简体   繁体   English

在python中的Groupby和列表理解头痛

[英]Groupby and list comprehension headache in python

I've got this from a Hadoop tutorial. 我从Hadoop教程中得到了这个。 It is a reducer that basically takes in (word, count) pairs from stdin and sums them. 它是一个reducer,它基本上从stdin接收(word,count)对并对它们求和。

def read_mapper_output(file, separator='\t'):
    for line in file:
        yield line.rstrip().split(separator, 1)

def main(separator='\t'):
    data = read_mapper_output(sys.stdin, separator=separator)
    for current_word, group in groupby(data, itemgetter(0)):
        try:
            total_uppercount = sum(int(count) for current_word, count in group)
            print "%s%s%d" % (current_word, separator, total_count)
        except ValueError:
            pass

Now, I want to be able to take in tuples (word, count1, count2), but this groupby and sum(int(count for current_word, count in group) business is completely illegible to me. How do I modify this chunk so it basically continues doing what it does right now, but with a second counter value? Ie input is (word, count1, count2) and output is (word, count1, count2). 现在,我希望能够接受元组(word,count1,count2),但是这个groupbysum(int(count for current_word, count in group)业务对我来说完全难以辨认。
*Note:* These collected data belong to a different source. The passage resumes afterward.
-- ==== Sys2Proof/Certificates/Slice0/Obligations.lean ====
section
/-! DEFINITION. The statements about the block, family by family of its commands. A result written `afterCommand`, `afterEvent`,
`afterFrame` or `afterRequest` (Sys2Proof/Safety.lean) is the rule's own effect followed by the end of the event, which
`EventEnds` describes; a record update leaves every field it does not name as it was. -/

open Sys2Proof Sys2Proof.Machine

/-! ## Steps, the queue and reset -/

/-- A step carries out the command at the front of the queue on the state with the queue's rest. -/
def Obligations.StepRunsFrontCommand : Prop :=
  ∀ (c : Instr) (rest : List Instr) (s : State), s.pending = c :: rest → step s = exec c { s with pending := rest }

/-- With nothing waiting, a step carries out the command the port has taken, or lets one millisecond pass. A millisecond takes one off
every running timer, which stands at 0, and leaves a stopped one; station time rises, and the join age in ONLINE and ISOLATED (R72). A
STUCK lane's silence timer stands (R147), and so do both lanes' in LOOPBACK; in DUPLICATE the records' timers and the join age stand
(R143). The step is the model's choice (log entries 7 and 8), and so is that a timer at 0 waits for its expiry row (log entry 6). -/
def Obligations.EmptyQueueStep : Prop :=
  ∀ s : State, s.pending = [] →
    (∀ c, s.port.taken = some c → step s = exec c s) ∧
    (s.port.taken = none → s.station.inReset = true → step s = .next s) ∧
    (s.port.taken = none → s.station.inReset = false →
      let down := fun (x : Timer) => (x.map (· - 1) : Timer)
      let lane := fun (r : Receiver) =>
        if s.station.state = .loopback ∨ r.state = .stuck then r else { r with silence := down r.silence }
      let ticket := fun (k : KTicket) =>
        { k with warnTimer := down k.warnTimer, lateTimer := down k.lateTimer, collectTimer := down k.collectTimer }
      let clocked : State :=
        { s with
          station := { s.station with clock := s.station.clock + 1 }
          link := { s.link with a := lane s.link.a, b := lane s.link.b } }
      (s.station.state = .duplicate → step s = .next clocked) ∧
      (s.station.state ≠ .duplicate →
        step s =
          .next
            { clocked with
              station :=
                { clocked.station with
                  online := if s.station.state = .online ∨ s.station.state = .isolated then s.station.online + 1 else s.station.online
                  joinWindow := down s.station.joinWindow
                  isolation := down s.station.isolation }
              tabs :=
                s.tabs.map fun t =>
                  { t with split := t.split.map fun sp => { sp with shares := sp.shares.map fun sh => { sh with hold := down sh.hold } } }
              claims := s.claims.map fun c => { c with expiry := down c.expiry }
              takings := { s.takings with lockout := down s.takings.lockout }
              dir := { s.dir with entries := s.dir.entries.map fun p => { p with silence := down p.silence } }
              beacon := { s.beacon with interval := down s.beacon.interval, holdOff := down s.beacon.holdOff }
              kitchen :=
                { s.kitchen with
                  queued := s.kitchen.queued.map ticket, fired := s.kitchen.fired.map ticket, ready := s.kitchen.ready.map ticket }
              exch := { s.exch with entries := s.exch.entries.map fun e => { e with timer := down e.timer } } }))

/-- Every command completes from every state, and none touches the queue of waiting commands. That none faults or is refused is read from
the spec (log entry 1); the queue is the model's own (log entry 2). -/
def Obligations.EveryCommandCompletes : Prop :=
  ∀ (c : Instr) (s : State), ∃ t, exec c s = .next t ∧ t.pending = s.pending

/-- What a reset leaves (R133): the two reset rows. That RESET_END leaves these values from every state is the model's (log entry 3), and
so is the queue of waiting commands, which reset keeps (log entry 2). -/
def Obligations.ResetLeavesResetValues : Prop :=
  ∀ (s : State) (straps : Nat), straps < 128 → ∃ low up,
    exec .resetAsserted s = .next low ∧ exec (.resetEnd straps) s = .next up ∧
    low.station.inReset = true ∧ attn low = false ∧ busy low = false ∧ up.station.inReset = false ∧
    up.station.number = straps ∧
    ∀ t, t = low ∨ t = up →
      t.station.state = .offline ∧ t.station.clock = 0 ∧ t.station.online = 0 ∧ t.station.joinWindow = none ∧
      t.station.isolation = none ∧ t.cfg.till = false ∧ t.cfg.kitchen = false ∧ t.cfg.prep = [] ∧ t.cfg.rates = ⟨0, 0, 0, 0⟩ ∧
      t.tabs = [] ∧ t.engine = none ∧ t.claims = [] ∧ t.takings.accums = Accums.zero ∧ t.takings.period = 0 ∧
      t.takings.spanStart = 0 ∧ t.takings.deferral = false ∧ t.takings.slot1 = none ∧ t.takings.slot2 = none ∧
      t.takings.lockout = none ∧ t.dir.entries = [] ∧ t.dir.full = false ∧ t.beacon.interval = none ∧ t.beacon.holdOff = none ∧
      t.beacon.due = false ∧ t.router.tickets = [] ∧ t.router.counter = 1 ∧ t.router.voids = [] ∧ t.router.pause = false ∧
      t.kitchen.all = [] ∧ t.kitchen.hold = false ∧ t.portions = [] ∧ t.stock = [] ∧ t.link.a.state = .down ∧
      t.link.b.state = .down ∧ t.link.a.badRun = 0 ∧ t.link.b.badRun = 0 ∧ t.link.a.errors = 0 ∧ t.link.b.errors = 0 ∧
      t.link.disagree = 0 ∧ t.link.tagStatus = .clear ∧ t.link.a.changed = false ∧ t.link.b.changed = false ∧
      t.link.overrun = false ∧ t.tx.slots = [] ∧ t.tx.dropped = 0 ∧ t.rx = [] ∧ t.exch.entries = [] ∧ t.exch.counter = 0 ∧
      t.port.answer = none ∧ t.port.taken = none ∧ t.port.link = [] ∧ t.port.money = [] ∧ t.port.kitchen = [] ∧
      t.port.peers = [] ∧ t.port.overflow = ⟨false, false, false, false⟩ ∧ t.port.mask = ⟨true, true, true, true⟩ ∧
      t.port.snapshot = none ∧ t.pending = s.pending

/-- While reset lasts every other row changes nothing (R133). A command's row that differs from the command taken is turned away with no
change: the model's choice (log entry 9), after R172's command shifted in while BUSY is high. A row with nothing to act on is only the end
of an event, as the model has it: a timer's row whose timer is stopped (log entry 6), the transmitter's rows with no frame on the wire, the
completion with no computation, a frame's row without its kind at the head of the receive queue (log entry 12); and a frame there that
may not be delivered only leaves the queue (R162, R179; log entry 13). -/
def Obligations.TurnedAwayCommandsChangeNothing : Prop :=
  (∀ (c : Instr) (s : State), s.station.inReset = true → isReset c = false → exec c s = .next s) ∧
  (∀ (c c' : Instr) (s : State), s.port.taken = some c' → c ≠ c' → (catalogue c).isSome = true → exec c s = .next s) ∧
  -- nothing to act on
  (∀ s : State, s.station.inReset = false →
    let idles := fun (c : Instr) => exec c s = .next (afterEvent s s)
    (s.takings.lockout = none → idles .periodLockoutExpiry) ∧
    (s.station.joinWindow = none ∨ s.station.state ≠ .joining → idles .joinWindowExpiry) ∧
    (s.station.isolation = none ∨ s.station.state ≠ .online → idles .isolationTimerExpiry) ∧
    (s.beacon.interval = none ∨ inService s = false → idles .intervalTimerExpiry) ∧
    (s.beacon.holdOff = none ∨ inService s = false → idles .holdOffExpiry) ∧
    (s.engine = none → idles .splitCompletion) ∧
    ((∀ x ∈ s.tx.slots, x.onWire = false) → idles .arbitrationLost ∧ idles .transmitFault ∧ idles .transmitComplete) ∧
    (∀ lane, (s.link.rx lane).silence = none → idles (.laneSilenceExpiry lane)) ∧
    (∀ lane, (s.link.rx lane).window = none → idles (.twinWindowExpiry lane)) ∧
    (∀ k, (∀ p, findPeer s k = some p → p.silence = none ∨ p.presence = .lost) → idles (.silenceTimerExpiry k)) ∧
    (∀ tab share, (∀ sh, findShare s tab share = some sh → sh.hold = none ∨ sh.state ≠ .claimed) → idles (.holdTimerExpiry tab share)) ∧
    (∀ home tab share, (∀ e, findClaim s home tab share = some e → e.expiry = none) → idles (.localExpiry home tab share)) ∧
    (∀ tag, (∀ e ∈ s.exch.entries, e.tag = tag → e.timer = none) → idles (.exchangeTimeout tag)) ∧
    (∀ ref,
      ((∀ p t, s.kitchen.byRef ref = some (p, t) → t.warnTimer = none) → idles (.warnTimerExpiry ref)) ∧
      ((∀ p t, s.kitchen.byRef ref = some (p, t) → t.lateTimer = none) → idles (.lateTimerExpiry ref)) ∧
      ((∀ p t, s.kitchen.byRef ref = some (p, t) → t.collectTimer = none ∨ p ≠ .ready) → idles (.collectTimerExpiry ref)))) ∧
  (∀ row ∈ [(Kind.beacon, Instr.beaconFrame), (Kind.period, .periodFrame), (Kind.stock, .stockFrame), (Kind.add, .addFrame),
      (Kind.lineVoid, .lineVoidFrame), (Kind.tabQuery, .tabQueryFrame), (Kind.split, .splitFrame), (Kind.withdraw, .withdrawFrame),
      (Kind.claim, .claimFrame), (Kind.settle, .settleFrame), (Kind.release, .releaseFrame), (Kind.claimEnd, .claimEndFrame),
      (Kind.ticket, .ticketFrame), (Kind.ticketVoid, .ticketVoidFrame), (Kind.ticketQuery, .ticketQueryFrame),
      (Kind.ticketState, .ticketStateFrame), (Kind.test, .testFrame), (Kind.answer, .answerFrame)],
    ∀ s : State, s.station.inReset = false →
      (s.rx = [] → exec row.2 s = .next (afterEvent s s)) ∧
      ∀ f rest, s.rx = f :: rest →
        (f.kind ≠ row.1 → exec row.2 s = .next (afterEvent s s)) ∧
        (f.kind = row.1 → deliverable f = false → exec row.2 s = .next (afterFrame s (popped rest s))))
如何修改这个块以便它基本上继续做它现在做的事情,但是有第二个计数器值?即输入是(word,count1,count2),输出是(word,count1,count2)。

EDIT 1: 编辑1:

from itertools import groupby, izip
from operator import itemgetter
import sys

def read_mapper_output(file, separator='\t'):
    for line in file:
        yield line.rstrip().split(separator, 2)

def main(separator='\t'):
    data = read_mapper_output(sys.stdin, separator=separator)
    for current_word, group in groupby(data, itemgetter(0)):
        try:
            counts_a, counts_b = izip((int(count_a), int(count_b)) for current_word, count_a, count_b in group)
            t1, t2 = sum(counts_a), sum(counts_b)
            print "%s%s%d%s%d" % (current_word, separator, t1, separator, t2)
        except ValueError:
            pass

This is a Hadoop job, so the output goes like this: 这是一个Hadoop作业,所以输出如下:

11/11/23 18:44:21 INFO streaming.StreamJob:  map 100%  reduce 0%
11/11/23 18:44:30 INFO streaming.StreamJob:  map 100%  reduce 17%
11/11/23 18:44:33 INFO streaming.StreamJob:  map 100%  reduce 2%
11/11/23 18:44:42 INFO streaming.StreamJob:  map 100%  reduce 12%
11/11/23 18:44:45 INFO streaming.StreamJob:  map 100%  reduce 0%
11/11/23 18:44:51 INFO streaming.StreamJob:  map 100%  reduce 3%
11/11/23 18:44:54 INFO streaming.StreamJob:  map 100%  reduce 7%
11/11/23 18:44:57 INFO streaming.StreamJob:  map 100%  reduce 0%
11/11/23 18:45:05 INFO streaming.StreamJob:  map 100%  reduce 2%
11/11/23 18:45:06 INFO streaming.StreamJob:  map 100%  reduce 8%
11/11/23 18:45:08 INFO streaming.StreamJob:  map 100%  reduce 7%
11/11/23 18:45:09 INFO streaming.StreamJob:  map 100%  reduce 3%
11/11/23 18:45:12 INFO streaming.StreamJob:  map 100%  reduce 100%
...
11/11/23 18:45:12 ERROR streaming.StreamJob: Job not Successful!

From the logs: 从日志:

java.lang.RuntimeException: PipeMapRed.waitOutputThreads(): subprocess failed with code 1
    at org.apache.hadoop.streaming.PipeMapRed.waitOutputThreads(PipeMapRed.java:311)
    at org.apache.hadoop.streaming.PipeMapRed.mapRedFinished(PipeMapRed.java:545)
    at org.apache.hadoop.streaming.PipeReducer.close(PipeReducer.java:137)
    at org.apache.hadoop.mapred.ReduceTask.runOldReducer(ReduceTask.java:473)
    at org.apache.hadoop.mapred.ReduceTask.run(ReduceTask.java:411)
    at org.apache.hadoop.mapred.Child.main(Child.java:170)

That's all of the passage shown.